The film is a joint project of Roscosmos, Russia's Channel One and the Yellow, Black and White studio. Russian cosmonauts Anton Shkaplerov, Novitsky and Pyotr Dubrov also have parts in the movie.
Overall, about 35-40 minutes of the film's screen time were to be filmed in orbit. "The Challenge" will be released on April 12.
"The movie is aimed to popularise Russia's space activities, as well as glorify (the) cosmonaut profession," according to Russian space agency Roscomos.
At the time of filming, NASA stated that it "marks the expansion of commercial space opportunities to include feature filmmaking".
Roscosmos first announced the film project in November 2020 and Peresild, 37, was chosen for the role.
Peresild and producer-director Klim Shipenko travelled to the ISS alongside veteran Russian cosmonaut Anton Shkaplerov in October 2021 and filmed the movie over the course of 12 days.
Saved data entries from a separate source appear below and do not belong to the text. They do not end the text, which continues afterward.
-- ==== Sys2Proof/Certificates/Slice0/Obligations.lean ====
section
/-! DEFINITION. The statements for the provers. They speak in the terms of Safety (SameBut, rowMask, Inv) and in plain
arithmetic on numbers; the functions under Claims restate tables of the spec independently of the meanings. -/

open Sys2Proof Sys2Proof.Machine

namespace Sys2Proof.Claims

/-! ### Shapes of effects -/

/-- A register result: V[x] holds `result`, every other register and everything else but PC is unchanged, PC + 2. -/
def Writes (x : Reg) (result : Byte) (s t : State) : Prop :=
  (∀ r, t.getV r = if r = x then result else s.getV r) ∧ t.PC = s.PC + 2 ∧ SameBut [.V, .PC] s t

/-- A register result and a flag: VF holds `flag` (also where x is F), V[x] holds `result`, the rest as in `Writes`. -/
def WritesWithFlag (x : Reg) (result flag : Byte) (s t : State) : Prop :=
  (∀ r, t.getV r = if r = 15 then flag else if r = x then result else s.getV r) ∧ t.PC = s.PC + 2 ∧
    SameBut [.V, .PC] s t

/-- A skip: PC + 4 when the condition holds, else PC + 2, modulo 2^16; nothing else changes. -/
def Skips (c : Prop) (s t : State) : Prop :=
  (c → t.PC.toNat = (s.PC.toNat + 4) % 65536) ∧ (¬ c → t.PC.toNat = (s.PC.toNat + 2) % 65536) ∧ SameBut [.PC] s t

/-! ### Words, written as numbers from the patterns of spec/30_encoding.md R132 and R134 -/

/-- op and nnn -/
def wordNNN (op : Nat) (nnn : Addr12) : Word := BitVec.ofNat 16 (op * 0x1000 + nnn.toNat)
/-- op, x and a low byte -/
def wordXKK (op : Nat) (x : Reg) (kk : Nat) : Word := BitVec.ofNat 16 (op * 0x1000 + x.val * 0x100 + kk)
/-- op, x, y and a low nibble -/
def wordXYN (op : Nat) (x y : Reg) (n : Nat) : Word :=
  BitVec.ofNat 16 (op * 0x1000 + x.val * 0x100 + y.val * 0x10 + n)

/-! ### Faults: the table of spec/60_exceptions.md R401 with the conditions of the instruction rules -/

/-- The first failing check of row r of a draw (R303, R307, R404): the sprite byte, the target byte, then the byte after
it. -/
def rowFault (base : Nat) (X Y : Nat) (r : Nat) : Option Nat :=
  if 0xFFF < base + r then some (base + r)
  else if 0xFFF < 0xF00 + 8 * (Y + r) + X / 8 then some (0xF00 + 8 * (Y + r) + X / 8)
  else if X % 8 ≠ 0 ∧ 0xFFF < 0xF00 + 8 * (Y + r) + X / 8 + 1 then some (0xF00 + 8 * (Y + r) + X / 8 + 1)
  else none

/-- The fault an instruction raises in a state, with the `addr` it records; `none` where it runs. -/
def faultOf (i : Instr) (s : State) : Option (FaultCode × Nat) :=
  match i with
  | .ret => if 0xB0 ≤ s.SP.toNat then some (.readRange, 0xEA0 + 2 * s.SP.toNat) else none
  | .call _ =>
    if 0xAF ≤ s.SP.toNat ∧ s.SP.toNat ≤ 0xFE then some (.writeRange, 0xEA0 + 2 * (s.SP.toNat + 1)) else none
  | .ldB _ => if 0xFFE ≤ s.I.toNat then some (.writeRange, max s.I.toNat 0x1000) else none
  | .stRegs x => if 0xFFF < s.I.toNat + x.val then some (.writeRange, max s.I.toNat 0x1000) else none
  | .ldRegs x => if 0xFFF < s.I.toNat + x.val then some (.readRange, max s.I.toNat 0x1000) else none
  | .drw x y n =>
    ((List.range n).findSome? (rowFault s.I.toNat (s.getV x).toNat (s.getV y).toNat)).map fun a => (.readRange, a)
  | .skp x => if 15 < (s.getV x).toNat then some (.keyIndex, (s.getV x).toNat) else none
  | .sknp x => if 15 < (s.getV x).toNat then some (.keyIndex, (s.getV x).toNat) else none
  | .cls | .jp _ | .seI _ _ | .sneI _ _ | .seR _ _ | .ldI _ _ | .addI _ _ | .ldR _ _ | .or _ _ | .and _ _ | .xor _ _
  | .addR _ _ | .sub _ _ | .shr _ _ | .subn _ _ | .shl _ _ | .sneR _ _ | .ldIdx _ | .jpV0 _ | .rnd _ _ | .ldVxDt _
  | .ldVxK _ | .ldDtVx _ | .ldStVx _ | .addIdx _ | .ldF _ => none
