/-! ### setRndCount -/

@[simp] theorem setRndCount_mem (s : State) (n : Nat) : (s.setRndCount n).mem = s.mem := rfl
@[simp] theorem setRndCount_V (s : State) (n : Nat) : (s.setRndCount n).V = s.V := rfl
@[simp] theorem setRndCount_I (s : State) (n : Nat) : (s.setRndCount n).I = s.I := rfl
@[simp] theorem setRndCount_PC (s : State) (n : Nat) : (s.setRndCount n).PC = s.PC := rfl
@[simp] theorem setRndCount_SP (s : State) (n : Nat) : (s.setRndCount n).SP = s.SP := rfl
@[simp] theorem setRndCount_DT (s : State) (n : Nat) : (s.setRndCount n).DT = s.DT := rfl
@[simp] theorem setRndCount_ST (s : State) (n : Nat) : (s.setRndCount n).ST = s.ST := rfl
@[simp] theorem setRndCount_keys (s : State) (n : Nat) : (s.setRndCount n).keys = s.keys := rfl
@[simp] theorem setRndCount_lastKey (s : State) (n : Nat) : (s.setRndCount n).lastKey = s.lastKey := rfl
@[simp] theorem setRndCount_edge (s : State) (n : Nat) : (s.setRndCount n).edge = s.edge := rfl
@[simp] theorem setRndCount_kstate (s : State) (n : Nat) : (s.setRndCount n).kstate = s.kstate := rfl
@[simp] theorem setRndCount_phase (s : State) (n : Nat) : (s.setRndCount n).phase = s.phase := rfl
@[simp] theorem setRndCount_fault (s : State) (n : Nat) : (s.setRndCount n).fault = s.fault := rfl
@[simp] theorem setRndCount_schedule (s : State) (n : Nat) : (s.setRndCount n).schedule = s.schedule := rfl
@[simp] theorem setRndCount_rnd (s : State) (n : Nat) : (s.setRndCount n).rnd = s.rnd := rfl
@[simp] theorem setRndCount_rndCount (s : State) (n : Nat) : (s.setRndCount n).rndCount = n := rfl
@[simp] theorem setRndCount_outputs (s : State) (n : Nat) : (s.setRndCount n).outputs = s.outputs := rfl
@[simp] theorem setRndCount_ended (s : State) (n : Nat) : (s.setRndCount n).ended = s.ended := rfl
@[simp] theorem getV_setRndCount (s : State) (n : Nat) (r : Reg) : (s.setRndCount n).getV r = s.getV r := rfl
@[simp] theorem getKey_setRndCount (s : State) (n : Nat) (j : Key) : (s.setRndCount n).getKey j = s.getKey j := rfl
@[simp] theorem byteAt_setRndCount (s : State) (n : Nat) (a : Nat) : (s.setRndCount n).byteAt a = s.byteAt a := rfl

/-! ### addOutput -/

@[simp] theorem addOutput_mem (s : State) (o : Output) : (s.addOutput o).mem = s.mem := rfl
@[simp] theorem addOutput_V (s : State) (o : Output) : (s.addOutput o).V = s.V := rfl
@[simp] theorem addOutput_I (s : State) (o : Output) : (s.addOutput o).I = s.I := rfl
@[simp] theorem addOutput_PC (s : State) (o : Output) : (s.addOutput o).PC = s.PC := rfl
@[simp] theorem addOutput_SP (s : State) (o : Output) : (s.addOutput o).SP = s.SP := rfl
@[simp] theorem addOutput_DT (s : State) (o : Output) : (s.addOutput o).DT = s.DT := rfl
@[simp] theorem addOutput_ST (s : State) (o : Output) : (s.addOutput o).ST = s.ST := rfl
@[simp] theorem addOutput_keys (s : State) (o : Output) : (s.addOutput o).keys = s.keys := rfl
@[simp] theorem addOutput_lastKey (s : State) (o : Output) : (s.addOutput o).lastKey = s.lastKey := rfl
@[simp] theorem addOutput_edge (s : State) (o : Output) : (s.addOutput o).edge = s.edge := rfl
@[simp] theorem addOutput_kstate (s : State) (o : Output) : (s.addOutput o).kstate = s.kstate := rfl
@[simp] theorem addOutput_phase (s : State) (o : Output) : (s.addOutput o).phase = s.phase := rfl
@[simp] theorem addOutput_fault (s : State) (o : Output) : (s.addOutput o).fault = s.fault := rfl
@[simp] theorem addOutput_schedule (s : State) (o : Output) : (s.addOutput o).schedule = s.schedule := rfl
@[simp] theorem addOutput_rnd (s : State) (o : Output) : (s.addOutput o).rnd = s.rnd := rfl
@[simp] theorem addOutput_rndCount (s : State) (o : Output) : (s.addOutput o).rndCount = s.rndCount := rfl
@[simp] theorem addOutput_outputs (s : State) (o : Output) : (s.addOutput o).outputs = o :: s.outputs := rfl
@[simp] theorem addOutput_ended (s : State) (o : Output) : (s.addOutput o).ended = s.ended := rfl
@[simp] theorem getV_addOutput (s : State) (o : Output) (r : Reg) : (s.addOutput o).getV r = s.getV r := rfl
@[simp] theorem getKey_addOutput (s : State) (o : Output) (j : Key) : (s.addOutput o).getKey j = s.getKey j := rfl
@[simp] theorem byteAt_addOutput (s : State) (o : Output) (a : Nat) : (s.addOutput o).byteAt a = s.byteAt a := rfl

/-! ### setEnded -/

@[simp] theorem setEnded_mem (s : State) (b : Bool) : (s.setEnded b).mem = s.mem := rfl
@[simp] theorem setEnded_V (s : State) (b : Bool) : (s.setEnded b).V = s.V := rfl
@[simp] theorem setEnded_I (s : State) (b : Bool) : (s.setEnded b).I = s.I := rfl
@[simp] theorem setEnded_PC (s : State) (b : Bool) : (s.setEnded b).PC = s.PC := rfl
@[simp] theorem setEnded_SP (s : State) (b : Bool) : (s.setEnded b).SP = s.SP := rfl
@[simp] theorem setEnded_DT (s : State) (b : Bool) : (s.setEnded b).DT = s.DT := rfl
@[simp] theorem setEnded_ST (s : State) (b : Bool) : (s.setEnded b).ST = s.ST := rfl
@[simp] theorem setEnded_keys (s : State) (b : Bool) : (s.setEnded b).keys = s.keys := rfl
@[simp] theorem setEnded_lastKey (s : State) (b : Bool) : (s.setEnded b).lastKey = s.lastKey := rfl
@[simp] theorem setEnded_edge (s : State) (b : Bool) : (s.setEnded b).edge = s.edge := rfl
@[simp] theorem setEnded_kstate (s : State) (b : Bool) : (s.setEnded b).kstate = s.kstate := rfl
@[simp] theorem setEnded_phase (s : State) (b : Bool) : (s.setEnded b).phase = s.phase := rfl
@[simp] theorem setEnded_fault (s : State) (b : Bool) : (s.setEnded b).fault = s.fault := rfl
@[simp] theorem setEnded_schedule (s : State) (b : Bool) : (s.setEnded b).schedule = s.schedule := rfl
@[simp] theorem setEnded_rnd (s : State) (b : Bool) : (s.setEnded b).rnd = s.rnd := rfl
@[simp] theorem setEnded_rndCount (s : State) (b : Bool) : (s.setEnded b).rndCount = s.rndCount := rfl
@[simp] theorem setEnded_outputs (s : State) (b : Bool) : (s.setEnded b).outputs = s.outputs := rfl
@[simp] theorem setEnded_ended (s : State) (b : Bool) : (s.setEnded b).ended = b := rfl
@[simp] theorem getV_setEnded (s : State) (b : Bool) (r : Reg) : (s.setEnded b).getV r = s.getV r := rfl
@[simp] theorem getKey_setEnded (s : State) (b : Bool) (j : Key) : (s.setEnded b).getKey j = s.getKey j := rfl
@[simp] theorem byteAt_setEnded (s : State) (b : Bool) (a : Nat) : (s.setEnded b).byteAt a = s.byteAt a := rfl

/-! ### Reading after a write -/

@[simp] theorem getV_setV (s : State) (x : Reg) (b : Byte) (r : Reg) :
    (s.setV x b).getV r = if r = x then b else s.getV r := by
  simp only [getV, setV, Fin.getElem_fin, Vector.getElem_set, Fin.val_inj, eq_comm]

@[simp] theorem getKey_setKey (s : State) (k : Key) (d : Bool) (j : Key) :
    (s.setKey k d).getKey j = if j = k then d else s.getKey j := by
  simp only [getKey, setKey, Fin.getElem_fin, Vector.getElem_set, Fin.val_inj, eq_comm]

@[simp] theorem byteAt_setMem (s : State) (m : Memory) (a : Nat) : (s.setMem m).byteAt a = m.read a := rfl

/-- Register files with equal contents are equal data. -/
theorem V_ext {s t : State} (h : ∀ r, t.getV r = s.getV r) : t.V = s.V :=
  Vector.ext fun i hi => h ⟨i, hi⟩

/-- Key slots with equal contents are equal data. -/
theorem keys_ext {s t : State} (h : ∀ k, t.getKey k = s.getKey k) : t.keys = s.keys :=
  Vector.ext fun i hi => h ⟨i, hi⟩

end Sys2Proof.Machine.State
end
Although "The Challenge" is the first feature-length film to be shot in space, it's not the first project to be filmed aboard the ISS.
Earlier, Soviet-era cosmonauts filmed aboard Soyuz T-9 and inside the Salyut 7 space station for the Russian 1984 narrative film "Return from Orbit."
Twenty-four years later, privately-funded astronaut Richard Garriott shot "Apogee of Fear," a short science fiction film set aboard ISS.
The list also includes a 2002 IMAX documentary narrated by Tom Cruise and a 2012 eight-minute science fiction film by entrepreneur and space tourist Richard Garriott.
In 2020, Cruise, along with director Doug Liman, had revealed plans to travel to the ISS to shoot a feature film in collaboration with Elon Musk's SpaceX and NASA.